Because the initial foray into statistics, Simpson's Paradox, was well received, we continue that thread, this time taking up something that was briefly mentioned in one of the comments--that "average" sometimes isn't meaningful. Think about the weather. In Northern Virginia, virtually every December day was above normal, sometimes record-settingly so. Virtually every day in January has been below normal. If you averaged them, you'd end up saying that the weather was normal for these two months when there's hardly been a single "normal" day.
Consider this array of 11 numbers.
The most common measure of "average" or what statisticians call "central tendency" is the mean. To get the mean we add up all of the numbers and divide by the number of numbers, in this case, 11.
Mean = $71,828,014,000/11 = $6,538,901,000
The last number in the array is not hypothetical, but was Bill Gates' wealth as of January 30 (www.greenspun.com/WealthClock if you're interested in that sort of thing). So the average of Mr. Gates and 10 other citizens shows them all as multibillionaires even though no one else is worth more than $80,000. The mean is affected by extreme values, also called outliers. In terms of this set of numbers, Bill Gates is one extreme guy.
Another common measure of central tendency is the median. The median divides a group of numbers in half--half will be larger than the median, half smaller. In the distribution above the median is $40,000--there are five numbers larger, five smaller. In considering a median, Bill Gates is just another guy. So when you think you might have a few very high or very low numbers, the median might be more representative of the average.
For instance, a Virginia newspaper reported that teachers were refusing to give students zeros for work not turned in because the zero had a devastating impact on the students' average score. The teachers were calculating average with a mean. Given the other scores, a zero was an outlier, an extreme value and did, indeed, exert a large downward tug on the average. Had the teachers used the median for their measure of average, a zero wouldn't have had nearly as much impact and the resulting average would have been more typical of the students' work.
The most common median in the everyday lives of educators is typically called the 50th percentile--50% of all test scores are above it, 50% below (presuming a "normal"--bell curve--distribution).

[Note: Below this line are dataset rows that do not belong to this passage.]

-- ==== Sys2Proof/Tests/Slice0.lean ====
section
/-! SUPPORT. Tests: the checks of WellFormed, and for each statement concrete states that meet its hypotheses, with what
the command then does. -/

namespace Sys2Proof.Tests
section
open Sys2Proof Sys2Proof.Machine
set_option Elab.async false

/-! ### WellFormed: an ill-formed command for each check -/

theorem test_wf_payload_too_long : (Instr.restrain 2 0 (List.replicate 25 1)).wf = false := by decide
theorem test_wf_payload_fits : (Instr.restrain 2 0 (List.replicate 24 1)).wf = true := by decide
theorem test_wf_args_too_long : (Instr.echo 14 1 (List.replicate 24 1)).wf = false := by decide
theorem test_wf_args_fit : (Instr.echo 14 1 (List.replicate 23 1)).wf = true := by decide
theorem test_wf_known_code_is_no_unknown_service : (Instr.unknownServiceCode 14 1 0x37 []).wf = false := by decide
theorem test_wf_unknown_service : (Instr.unknownServiceCode 14 1 0x38 []).wf = true := by decide
theorem test_wf_peer : (Instr.silenceExpiry 0).wf = false ∧ (Instr.silenceExpiry 9).wf = false
    ∧ (Instr.silenceExpiry 1).wf = true ∧ (Instr.silenceExpiry 8).wf = true := by decide
theorem test_wf_cylinder : (Instr.cylinderReport 0 0 0 false false).wf = false
    ∧ (Instr.cylinderReport 7 0 0 false false).wf = false ∧ (Instr.cylinderReport 6 0 0 false false).wf = true := by decide
theorem test_wf_drive : (Instr.driveReport 0 0 0 false).wf = false ∧ (Instr.driveReport 5 0 0 false).wf = false
    ∧ (Instr.driveReport 4 0 0 false).wf = true := by decide

/-! ### States -/

/-- The state a command leaves, when it gives a next state. -/
def after (i : Instr) (s : State) : Option State :=
  match exec i s with
  | .next t => some t
  | .fault _ | .refused _ => none

/-- The state a step leaves. -/
def stepped (s : State) : Option State :=
  match step s with
  | .next t => some t
  | .fault _ | .refused _ => none

/-- The member section of node 1, which is muck owner and erector owner. -/
def section1 : MemberSection := ⟨2, 4, 5, 1, 2, [0, 4, 5, 3, 2], [100, 60, 60, 60, 60], 1, 1, [1, 2, 3, 4]⟩

/-- The member section of node 2. -/
def section2 : MemberSection := ⟨0, 2, 0, 0, 0, [], [], 0, 0, [5, 5]⟩

def config : Configuration :=
  { members := [1, 2], positions := 5, hMin := 1, strokeTarget := 1500, steerLimit := 20, creepSpeed := 8
    ratedTorque := 8000, guardIndex := 5, doseStrokes := 8, strokeVolume := 500, cutPressure := 600
    shortfallOff := 12, shortfallOn := 20, shortfallHold := 40, massPerMm := 200, overdigAllowance := 3000
    spillLimit := 2000, pMin := 100, pRelease := 200, pHigh := 300, contactPressure := 1000
    reseatPressure := 18000, startRing := 118, sections := [section1, section2] }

The third measure of average is the mode and isn't used very much. It is the most commonly occurring number. In the above array, $10,000. Using the mode, the least wealthy citizens are also the "average." Where you see the mode referred to most often is when researchers report that they have "a bimodal distribution" (or even trimodal). A bimodal distribution looks like a two-hump camel.

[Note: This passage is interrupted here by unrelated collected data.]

/-- Part 1 of the list of all registers. -/
def RegName.part1 : List RegName :=
  [.GLB_IDENT, .GLB_STEPPING, .GLB_MODE, .GLB_STRAPS, .GLB_RESET_CAUSE, .GLB_RESET_CTL, .GLB_WDOG_CTL, .GLB_WDOG_KICK, .GLB_EVENING_CTL, .GLB_LOCK, .PWR_CLK_CTL, .PWR_PLL_STATUS, .PWR_SAG_STATUS, .PWR_DOMAIN_STATUS, .PWR_HOLD_AWAKE, .PWR_THERM, .PWR_LOCK, .CAR_TIME_NSF, .CAR_TIME_SEC, .CAR_TIME_TS64, .CAR_ADJ, .CAR_STEP_SEC, .CAR_STEP_NS, .CAR_STATUS, .CAR_EPS_TIME, .CAR_EPS_BASE, .CAR_EPS_GROWTH, .CAR_EPS_PARTS, .CAR_SERVO_CFG, .CAR_SERVO_LIMIT, .CAR_SERVO_GAIN, .CAR_OSC, .CAR_OSC_R, .CAR_OSC_A, .CAR_OSC_W, .CAR_GRADE_FLOOR, .CAR_UTC, .CAR_LEAP_TIME, .CAR_PPS_IN, .CAR_GNSS_PPS, .CAR_NMEA, .CAR_PPS_OUT, .CAR_LAST_MEAS, .CAR_LOCK, .CAR_SRC_CFG, .CAR_SRC_BUDGET, .CAR_SRC_PATH, .CAR_SRC_STATUS, .CAR_PTP_CLOCK, .CAR_PTP_IDENTITY]

/-- Part 2 of the list of all registers. -/
def RegName.part2 : List RegName :=
  [.CAR_PTP_PORT, .CAR_TOKEN_CTL, .CAR_TOKEN_STATUS, .CAR_TOKEN_BATCH, .CAR_HOLD_CFG, .CAR_LINK_MAP, .CAR_LINK_STATUS, .CAR_BELL_CTL, .ETH_PORT_CFG, .ETH_PORT_CTL, .ETH_PORT_STATUS, .ETH_MAC_CFG, .ETH_PFC_CFG, .ETH_MAC_ADDR, .ETH_PTP_IP4, .ETH_PTP_IP6_HI, .ETH_PTP_IP6_LO, .ETH_TS_INT, .ETH_TS_BOARD, .ETH_TS_ASYM, .ETH_LANE_CTL, .ETH_LANE_STATUS, .ETH_SYNCE, .ETH_SYNCE_SEL, .ETH_MACSEC_CTL, .ETH_LOCK, .ETH_STAT, .PPL_CFG, .PPL_GEN, .PPL_GEN_GLOBAL, .PPL_HASH_CFG, .PPL_REORDER_CFG, .PPL_ACT_ADDR, .PPL_ACT_DATA, .PPL_LOCK, .PPL_STAT, .PPL_POOL_CFG, .PPL_SCAN_PROF, .PPL_STAGE_CFG, .TBL_CMD, .TBL_CMD_STATUS, .TBL_CMD_DATA, .TBL_LEARN_RING, .TBL_LEARN_RING_CTL, .TBL_LEARN_PPL, .TBL_FLOW_CFG, .TBL_FLOW_BASE, .TBL_FLOW_BUCKETS, .TBL_LOCK, .TBL_STAT]

/-- Part 3 of the list of all registers. -/
def RegName.part3 : List RegName :=
  [.TBL_SET_CFG, .TBL_BLOCK_MAP, .TBL_T_CFG, .TBL_T_WAYS, .TBL_T_SEED, .TBL_T_AGE, .TBL_T_LEARN, .TBL_T_STATUS, .TBC_CTL, .TBC_STATUS, .TBC_ENTRY, .TBC_START, .TBC_START_MASK, .TBC_SHARE, .TBC_WDOG, .TBC_POWER, .TBC_MBX_THREADS, .TBC_CHAN_PERM, .TBC_TBL_SETS, .TBC_DDR_WIN_BASE, .TBC_DDR_WIN_SIZE, .TBC_LOCK, .TBC_STAT, .TBC_MEM_ADDR, .TBC_MEM_DATA, .TBE_CTL, .TBE_STATUS, .TBE_THREAD_CTL, .TBE_THREAD_STATUS, .TBE_THREAD_PC, .TBE_THREAD_EVT, .TBE_THREAD_TRAP, .TBE_THREAD_VEC, .TBE_THREAD_G, .TBE_THREAD_S, .SCH_BUF_CFG, .SCH_STATUS, .SCH_LOCK, .SCH_OVH, .SCH_STAT, .SCH_L2_CFG, .SCH_SESSION, .SCH_CAP_BASE, .SCH_CAP_CTL, .FNC_Q_SEL, .FNC_Q_CFG, .FNC_Q_CTL, .FNC_Q_STATUS, .FNC_Q_IDX, .FNC_Q_IRQ]

/-- Part 4 of the list of all registers. -/
def RegName.part4 : List RegName :=
  [.FNC_Q_BASE, .FNC_FN_INFO, .FNC_FN_STAT, .FNC_RES_QP, .FNC_RES_VEC, .FNC_RES_TX, .FNC_RES_CTL, .HL_LINK_CFG, .HL_LINK_STATUS, .HL_LINK_CTL, .HL_SRIOV_STATUS, .HL_IDE_STATUS, .HL_MGR_CTL, .HL_LOCK, .HL_STAT, .XPT_CFG, .XPT_CONN_BASE, .XPT_WIN_BASE, .XPT_CMD, .XPT_CMD_STATUS, .XPT_CMD_DATA, .XPT_LOCK, .XPT_STAT, .XPT_FN_CONN, .XPT_FN_WIN, .NVM_CFG, .NVM_STATUS, .NVM_ATTACH_BASE, .NVM_CMD, .NVM_CMD_STATUS, .NVM_CMD_DATA, .NVM_LOCK, .NVM_STAT, .NVM_WAKE, .NVM_FN_RES, .NVM_FN_CFG, .CRY_CFG, .CRY_STATUS, .CRY_RETIRED, .CRY_KEY_BASE, .CRY_SA_BASE, .CRY_KEY_CMD, .CRY_KEY_STATUS, .CRY_KEY_DATA, .CRY_LOCK, .CRY_STAT, .SEC_LIFECYCLE, .SEC_BOOT_STATUS, .SEC_SLOT_STATUS, .SEC_ROLLBACK]

/-- Part 5 of the list of all registers. -/
def RegName.part5 : List RegName :=
  [.SEC_ROLLBACK_CMD, .SEC_MEASURE_EXTEND, .SEC_TRIGGER, .SEC_MEASURE_DATA, .SEC_LOCK, .CMP_CFG, .CMP_STATUS, .CMP_FC_BASE, .CMP_FC_CMD, .CMP_FC_STATUS, .CMP_FC_DATA, .CMP_REC_BASE, .CMP_REC_CTL, .CMP_REC_CFG, .CMP_LOCK, .CMP_STAT, .CMP_HIST_CFG, .CMP_SK_CFG, .CMP_SK_SEED01, .CMP_SK_SEED23, .CMP_SK_N, .CMP_SK_QUERY, .CMP_SK_RESULT, .CMP_SK_KEY, .GLB_CC_CTL, .GLB_CC_VEC, .GLB_CC_STATUS, .GLB_CC_MTIMECMP, .GLB_CC_IRQ, .MBX_MGR_CTL, .MBX_STAT, .MBX_PEND, .MBX_PKT_BASE, .MBX_PKT_CTL, .MBX_SEL, .MBX_HEAD, .MBX_POP, .MBX_POST, .MBX_STATUS, .MBX_CTL, .MBX_IN_DATA, .MBX_OUT_DATA, .GONG_CFG, .GONG_STATUS_SUM, .GONG_FATAL_ACT, .GONG_ACCESS, .GONG_INJECT, .GONG_ST_STATUS, .GONG_LOCK, .GONG_STATUS]

/-- Part 6 of the list of all registers. -/
def RegName.part6 : List RegName :=
  [.GONG_SEV, .GONG_FIRST_INFO, .GONG_FIRST_ADDR, .GONG_FIRST_TS, .PMC_CFG, .PMC_USER, .PMC_SAMPLE_BASE, .PMC_SAMPLE_CTL, .PMC_SAMPLE_STATUS, .PMC_LOCK, .PMC_OVF, .PMC_CTR_CFG, .PMC_CTR_VAL, .PMC_FN_MASK, .FNC_PMC, .PWR_IO_CTL, .PWR_AVS, .SNR_LOAD, .PPL_PARSE_STATE, .PPL_PARSE_TRANS, .PPL_KEY_PROF, .PPL_POLICER, .TBL_SUB, .TBL_MASK, .TBL_STASH, .SCH_L1, .SCH_GROUP, .SCH_SHAPER, .SCH_DEST_MAP, .SCH_MODIFY, .SCH_TEMPLATE, .XPT_QP_BIND, .CRY_MACSEC, .SEC_MEASURE, .CMP_HIST, .CMP_HIST_SNAP, .MBX_MCFG, .GONG_COUNT, .GONG_RETIRE_LOG]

If the distribution of numbers is "normal"--that is the numbers fall into a bell-shaped curve--the mean, the median and the mode are identical. In fact, one way of telling if you have a normal distribution or not without plotting it as a graph is just to look at the mean, median and mode and see if they are different.

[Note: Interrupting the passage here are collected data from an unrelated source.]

-- ==== Sys2Proof/Machine/State.lean ====
section
/-! DEFINITION. The state of the block: every register and memory, everything the chapters say the part remembers besides,
and the commands waiting, first in, first out. All of it is plain data. -/
namespace Sys2Proof.Machine

/-! ## Scope and conventions (R2 to R8, R56) -/

/-- What the register fabric holds: the answer to the last read, and the holding registers of R8 and R56, one set per
requester (initiator code of R465). -/
structure BusState where
  /-- What the last read returned; none before the first read. -/
  resp : Option Word := none
  /-- High halves snapshotted by low-half reads (R8), by requester and time register. -/
  hold : Store Nat := {}
  /-- Seconds copied by a read of CAR_TIME_NSF (R56), by requester. -/
  sec : Store Nat := {}
  /-- CAR_EPS_BASE copied by a read of CAR_EPS_TIME (R56), by requester. -/
  epsBase : Store Nat := {}
  /-- CAR_EPS_GROWTH copied by a read of CAR_EPS_TIME (R56), by requester. -/
  epsGrowth : Store Nat := {}
deriving DecidableEq, Repr, Inhabited

/-! ## Modes, power and clocks (R23 to R51, R524 to R527) -/

/-- Why the part is held in NIGHT with no transition running: it is not, POR# is low (R48), a rail is below its
reset level (R46), a thermal shutdown waits for
POR# (R47), a NIGHT entered from DUSK waits for POR# (R30), or VDD_AON is below its reset level (R46). -/
inductive NightHold where
  | no | porLow | supply | thermal | dusk | aonDown
deriving DecidableEq, Repr, Inhabited

/-- The sources of device resets (R48), and the reset of VDD_AON (R46). -/
inductive ResetSource where
  | por | supply | watchdog | manager (twilight : Bool) | fatal (twilight : Bool) | thermal | dusk | aon
deriving DecidableEq, Repr

/-- The device resets performed at one AOCLK edge (R26): the edge, the sources so far, and what the first of them found: whether
register space could be reached, and whether the watchdog's second expiry was due. -/
structure ResetMeet where
  edge : Nat
  sources : List ResetSource
  reachable : Bool
  wdogDue : Bool
deriving DecidableEq, Repr

/-- What began the transition in progress (R26): the edge, its place in the order of R26, and the initiator of a request. -/
structure TransitionStart where
  edge : Nat
  rank : Nat
  init : Nat
deriving DecidableEq, Repr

When people talk about average scores or average anythings, they don't always specify which statistic they have in mind. Sometimes they do this on purpose. In the days of the first Bush tax cuts, Bush and his supporters claimed that the average tax payer would get a large break. His opponents contended it would be a much smaller amount. An analysis by the Washington Post indicated that a teacher would get a break that would allow her to buy a new TV (say, 27", not HD). A person making a million a year would get a $90,000 tax break. Those million dollar people were outliers, extreme values so the Bush team used the mean to allow the extremes to have an impact. The anti-break people were using the median. The median was more representative of the tax break because many more people have salaries similar to teachers (about $49,000 a year now) than rake in a million dollars a year.
The first law people learn in introductory statistics classes--and then forget immediately--is "no measure of central tendency without a measure of dispersion." Measures of dispersion simply indicate whether or not the array of numbers is tightly bunched up close to the average (however measured) or whether they vary a lot with some numbers way above average and some way below. The most common measure of dispersion is the standard deviation and I'll deal with that when I get around to talking about standard scores (SATs, ACTs, GREs, MCATs, LSATs, IQs, NAEP, and the test scores from international comparisons are all standard scores).
Well, this stuff isn't as sexy as Simpson's Paradox, but it's basic, really basic to becoming a wise consumer of numbers found in commission reports, op-eds, surveys, and research.